■ What you are asked to do
Once you reach the line containing "def Instr.tableMask : Instr → Encoded" in the entries below, write out that line and each one after it down to the line containing "event vector. -/", exactly and with nothing added.

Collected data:
-- ==== Sys2Proof/Machine/Temperature.lean ====
section
/-! DEFINITION. The TemperatureSampler (41_temperature.md rules R120 to R126): the sample write, the mean, the sensor
curve, and the commands `TSAMPLE` and `TEMPRD`. -/

namespace Sys2Proof.Machine

/-- `(WIDX + 1) mod cfg.CAP` (R120). -/
def nextIndex (cap : Nat) (k : BitVec 8) : BitVec 8 := BitVec.ofNat 8 ((k.toNat + 1) % cap)

/-- `sampleWrite(v)` (R120): the slot `WIDX` names, then the index advanced. -/
def sampleWrite (v : AdcCode) (s : State) : State :=
  s.setBuf (bufWrite s.buf s.widx.toNat v) (nextIndex s.cfg.cap s.widx)

/-- `meanQ16 = fdiv(SUM * 65536, cfg.CAP)` (R122). -/
def meanQ16 (cfg : Cfg) (sum : Nat) : Int := fdiv ((sum : Int) * 65536) cfg.cap

/-- `P` of R124. -/
def curveP (cfg : Cfg) (sum : Nat) : Int := ((cfg.adcMax : Int) * cfg.cap - sum) * cfg.rdiv.toInt

/-- `Q` of R124. -/
def curveQ (sum : Nat) : Int := (sum : Int) * 65536

/-- `den` of R124. -/
def curveDen (cfg : Cfg) (sum : Nat) : Int :=
  curveQ sum * (65536 * curveP cfg sum - cfg.cd.toInt * curveQ sum)

/-- `num` of R124. -/
def curveNum (cfg : Cfg) (sum : Nat) : Int :=
  65536 * (cfg.ca.toInt * (curveP cfg sum * curveP cfg sum) + cfg.cb.toInt * (curveP cfg sum * curveQ sum)
    + cfg.cc.toInt * (curveQ sum * curveQ sum))

/-- The curve is defined: `SUM != 0` and `den != 0` (R124); otherwise R126 applies. -/
def curveDefined (cfg : Cfg) (sum : Nat) : Bool := decide (sum ≠ 0) && decide (curveDen cfg sum ≠ 0)

/-- `tconv(SUM)` where the curve is defined (R124). -/
def tconv (cfg : Cfg) (sum : Nat) : Int :=
  sat (cfg.offset.toInt + fdiv (curveNum cfg sum) (curveDen cfg sum))

/-- `TSAMPLE` (R121). -/
def execTsample (s : State) : Host.Outcome State Fault Refusal :=
  .next (respondOk 0#48 0#48 (sampleWrite s.adc s))

/-- `TEMPRD` (R125); at a singular point of the curve `r0` is a free value and `r1` is still the mean (R126). -/
def execTemprd (s : State) : Host.Outcome State Fault Refusal :=
  let mean := fxResult (meanQ16 s.cfg (bufSum s.buf))
  if curveDefined s.cfg (bufSum s.buf) then
    .next (respondOk (fxResult (tconv s.cfg (bufSum s.buf))) mean s)
  else
    .next (respondOk (Config.freeCurve s.curveDraws) mean s.drawCurve)

end Sys2Proof.Machine
end

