-- ==== Sys2Proof/Decode.lean ====
section
/-! DEFINITION. The decoder of command words and of the event vector (30_encoding.md rules R80 to R88), total,
rejecting by name; then the encoder, written from the same tables; then the mask and match columns of R85. -/

namespace Sys2Proof

/-- Why a command word is illegal (R88). The hardware answers `ERR` for each alike and reports no cause (R187);
the names are the model's. -/
inductive Illegal where
  /-- R88 (a): `op` is not listed in R85. -/
  | reservedOpcode
  /-- R88 (b): a non-zero bit in a must-be-zero field of R86. -/
  | nonZeroField
  /-- R88 (c): the value condition of R85 fails. -/
  | channelOutOfRange
  deriving DecidableEq, Repr

/-- `op`, bits 7:0 (R80). -/
def opOf (w : CommandWord) : BitVec 8 := w.extractLsb' 0 8

/-- `ch`, bits 11:8 (R80). -/
def chOf (w : CommandWord) : ChannelIndex := w.extractLsb' 8 4

/-- `rsv`, bits 15:12 (R80). -/
def rsvOf (w : CommandWord) : BitVec 4 := w.extractLsb' 12 4

/-- `a`, bits 63:16 (R80). -/
def aOf (w : CommandWord) : BitVec 48 := w.extractLsb' 16 48

/-- `b`, bits 95:64 (R80). -/
def bOf (w : CommandWord) : BitVec 32 := w.extractLsb' 64 32

/-- `a[31:0]` as a Tick (R84). -/
def tickOf (w : CommandWord) : Tick := (aOf w).extractLsb' 0 32

/-- `a[2:0]` as a flag mask (R84). -/
def maskOf (w : CommandWord) : FlagSet := (aOf w).extractLsb' 0 3

/-- Whether the format uses `ch` (R81). -/
def Format.usesCh : Format → Bool
  | .c | .cx => true
  | .z | .t | .tt | .x | .m => false

/-- Whether the format uses `b` (R81). -/
def Format.usesB : Format → Bool
  | .tt => true
  | .z | .c | .t | .x | .cx | .m => false

/-- The bits of `a` the format uses (R81). -/
def Format.aBits : Format → BitVec 48
  | .z | .c => 0#48
  | .t | .tt => 0x0000FFFFFFFF#48
  | .x | .cx => 0xFFFFFFFFFFFF#48
  | .m => 7#48

/-- The must-be-zero fields of R86 are zero. -/
def fieldsLegal (f : Format) (w : CommandWord) : Bool :=
  rsvOf w == 0#4 && (f.usesCh || chOf w == 0#4) && (aOf w &&& ~~~f.aBits == 0#48) && (f.usesB || bOf w == 0#32)

/-- The instruction, if the word's must-be-zero fields are zero (R88 (b)). -/
def checkFields (f : Format) (w : CommandWord) (i : Instr) : Except Illegal Instr :=
  if fieldsLegal f w then .ok i else .error .nonZeroField

/-- A command word by its opcode and must-be-zero fields alone (R85 to R87), before the value condition. -/
def decodeWord (w : CommandWord) : Except Illegal Instr :=
  match (opOf w).toNat with
  | 0x00 => checkFields .z w .nop
  | 0x10 => checkFields .t w (.elapsed (tickOf w))
  | 0x11 => checkFields .tt w (.duetime (tickOf w) (bOf w))
  | 0x20 => checkFields .z w .tsample
  | 0x21 => checkFields .z w .temprd
  | 0x30 => checkFields .z w .tachpoll
  | 0x31 => checkFields .z w .rpmwin
  | 0x32 => checkFields .c w (.rpmrd (chOf w))
  | 0x40 => checkFields .x w (.pidupd (aOf w))
  | 0x41 => checkFields .z w .pidrd
  | 0x50 => checkFields .x w (.applyDuty (aOf w))
  | 0x51 => checkFields .cx w (.applyCh (chOf w) (aOf w))
  | 0x60 => checkFields .z w .flagrd
  | 0x61 => checkFields .m w (.flagclr (maskOf w))
  | _ => .error .reservedOpcode

/-- The value condition of R85 (R88 (c)). -/
def checkChannel (cfg : Cfg) (i : Instr) : Except Illegal Instr :=
  if i.wellFormed cfg then .ok i else .error .channelOutOfRange

/-- The decoder of R88: every 96-bit word is one of the 14 commands with its operands, or illegal by name. -/
def decode (cfg : Cfg) (w : CommandWord) : Except Illegal Instr :=
  match decodeWord w with
  | .ok i => checkChannel cfg i
  | .error r => .error r

/-- The event of the lowest set bit of an event vector, with that bit (R83); none when no bit is set. That the lowest
bit goes first is the model's choice among the orders R195 allows (log 5). -/
def firstEvent (v : EventVector) : Option (Instr × EventVector) :=
  if v.getLsbD 0 then some (.evTemp, 0b0001#4)
  else if v.getLsbD 1 then some (.evRpm, 0b0010#4)
  else if v.getLsbD 2 then some (.evPid, 0b0100#4)
  else if v.getLsbD 3 then some (.evTach, 0b1000#4)
  else none

/-- The instruction read from a row of the opcode table: `nbits` is 96 for a command word and at most 8 (one byte)
for the 4-bit event port (log 8). -/
def decodeTableWord (nbits w : Nat) : Option Instr :=
  if nbits ≤ 8 then
    if w < 16 then (firstEvent (BitVec.ofNat 4 w)).map Prod.fst else none
  else if w < 79228162514264337593543950336 then
    match decodeWord (BitVec.ofNat 96 w) with
    | .ok i => some i
    | .error _ => none
  else none

/-- The fields of R80 put together, `rsv` zero: `op | ch << 8 | a << 16 | b << 64`. -/
def packWord (b : BitVec 32) (a : BitVec 48) (ch : ChannelIndex) (op : BitVec 8) : CommandWord :=
  op.setWidth 96 ||| ch.setWidth 96 <<< 8 ||| a.setWidth 96 <<< 16 ||| b.setWidth 96 <<< 64

/-- A Tick in the `a` field (R84): `a[47:32]` is zero. -/
def packTick (t : Tick) : BitVec 48 := t.setWidth 48

/-- The encoder (R81, R83, R85). -/
def encode : Instr → Encoded
  | .nop => .command (packWord 0#32 0#48 0#4 0x00#8)
  | .elapsed r => .command (packWord 0#32 (packTick r) 0#4 0x10#8)
  | .duetime l p => .command (packWord p (packTick l) 0#4 0x11#8)
  | .tsample => .command (packWord 0#32 0#48 0#4 0x20#8)
  | .temprd => .command (packWord 0#32 0#48 0#4 0x21#8)
  | .tachpoll => .command (packWord 0#32 0#48 0#4 0x30#8)
  | .rpmwin => .command (packWord 0#32 0#48 0#4 0x31#8)
  | .rpmrd ch => .command (packWord 0#32 0#48 ch 0x32#8)
  | .pidupd m => .command (packWord 0#32 m 0#4 0x40#8)
  | .pidrd => .command (packWord 0#32 0#48 0#4 0x41#8)
  | .applyDuty d => .command (packWord 0#32 d 0#4 0x50#8)
  | .applyCh ch d => .command (packWord 0#32 d ch 0x51#8)
  | .flagrd => .command (packWord 0#32 0#48 0#4 0x60#8)
  | .flagclr m => .command (packWord 0#32 (m.setWidth 48) 0#4 0x61#8)
  | .evTemp => .event 0b0001#4
  | .evRpm => .event 0b0010#4
  | .evPid => .event 0b0100#4
  | .evTach => .event 0b1000#4

/-- The decoder at either port. -/
def decodeEncoded (cfg : Cfg) : Encoded → Option Instr
  | .command w =>
    match decode cfg w with
    | .ok i => some i
    | .error _ => none
  | .event v => (firstEvent v).map Prod.fst

/-- The `mask` column of R85, and for an event its bit of `ev` (R83). -/
def Instr.tableMask : Instr → Encoded
  | .nop | .tsample | .temprd | .tachpoll | .rpmwin | .pidrd | .flagrd => .command 0xFFFFFFFFFFFFFFFFFFFFFFFF#96
  | .elapsed _ => .command 0xFFFFFFFFFFFF00000000FFFF#96
  | .duetime _ _ => .command 0x00000000FFFF00000000FFFF#96
  | .rpmrd _ => .command 0xFFFFFFFFFFFFFFFFFFFFF0FF#96
  | .pidupd _ | .applyDuty _ => .command 0xFFFFFFFF000000000000FFFF#96
  | .applyCh _ _ => .command 0xFFFFFFFF000000000000F0FF#96
  | .flagclr _ => .command 0xFFFFFFFFFFFFFFFFFFF8FFFF#96
  | .evTemp => .event 0x1#4
  | .evRpm => .event 0x2#4
  | .evPid => .event 0x4#4
  | .evTach => .event 0x8#4

/-- The `match` column of R85, and for an event its bit of `ev` (R83). -/
def Instr.tableMatch : Instr → Encoded
  | .nop => .command 0x000000000000000000000000#96
  | .elapsed _ => .command 0x000000000000000000000010#96
  | .duetime _ _ => .command 0x000000000000000000000011#96
  | .tsample => .command 0x000000000000000000000020#96
  | .temprd => .command 0x000000000000000000000021#96
  | .tachpoll => .command 0x000000000000000000000030#96
  | .rpmwin => .command 0x000000000000000000000031#96
  | .rpmrd _ => .command 0x000000000000000000000032#96
  | .pidupd _ => .command 0x000000000000000000000040#96
  | .pidrd => .command 0x000000000000000000000041#96
  | .applyDuty _ => .command 0x000000000000000000000050#96
  | .applyCh _ _ => .command 0x000000000000000000000051#96
  | .flagrd => .command 0x000000000000000000000060#96
  | .flagclr _ => .command 0x000000000000000000000061#96
  | .evTemp => .event 0x1#4
  | .evRpm => .event 0x2#4
  | .evPid => .event 0x4#4
  | .evTach => .event 0x8#4

/-- `(w AND mask) = match` (R85), for a command word or an event vector. -/
def Instr.tableRowMatches (i : Instr) (e : Encoded) : Bool :=
  match e, i.tableMask, i.tableMatch with
  | .command w, .command k, .command m => w &&& k == m
  | .event v, .event k, .event m => v &&& k == m
  | _, _, _ => false

end Sys2Proof
end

■ Solution
def Instr.tableMask : Instr → Encoded
  | .nop | .tsample | .temprd | .tachpoll | .rpmwin | .pidrd | .flagrd => .command 0xFFFFFFFFFFFFFFFFFFFFFFFF#96
  | .elapsed _ => .command 0xFFFFFFFFFFFF00000000FFFF#96
  | .duetime _ _ => .command 0x00000000FFFF00000000FFFF#96
  | .rpmrd _ => .command 0xFFFFFFFFFFFFFFFFFFFFF0FF#96
  | .pidupd _ | .applyDuty _ => .command 0xFFFFFFFF000000000000FFFF#96
  | .applyCh _ _ => .command 0xFFFFFFFF000000000000F0FF#96
  | .flagclr _ => .command 0xFFFFFFFFFFFFFFFFFFF8FFFF#96
  | .evTemp => .event 0x1#4
  | .evRpm => .event 0x2#4
  | .evPid => .event 0x4#4
  | .evTach => .event 0x8#4

/-- The `match` column of R85, and for an event its bit of `ev` (R83). -/
def Instr.tableMatch : Instr → Encoded
  | .nop => .command 0x000000000000000000000000#96
  | .elapsed _ => .command 0x000000000000000000000010#96
  | .duetime _ _ => .command 0x000000000000000000000011#96
  | .tsample => .command 0x000000000000000000000020#96
  | .temprd => .command 0x000000000000000000000021#96
  | .tachpoll => .command 0x000000000000000000000030#96
  | .rpmwin => .command 0x000000000000000000000031#96
  | .rpmrd _ => .command 0x000000000000000000000032#96
  | .pidupd _ => .command 0x000000000000000000000040#96
  | .pidrd => .command 0x000000000000000000000041#96
  | .applyDuty _ => .command 0x000000000000000000000050#96
  | .applyCh _ _ => .command 0x000000000000000000000051#96
  | .flagrd => .command 0x000000000000000000000060#96
  | .flagclr _ => .command 0x000000000000000000000061#96
  | .evTemp => .event 0x1#4
  | .evRpm => .event 0x2#4
  | .evPid => .event 0x4#4
  | .evTach => .event 0x8#4

/-- `(w AND mask) = match` (R85), for a command word or an event vector. -/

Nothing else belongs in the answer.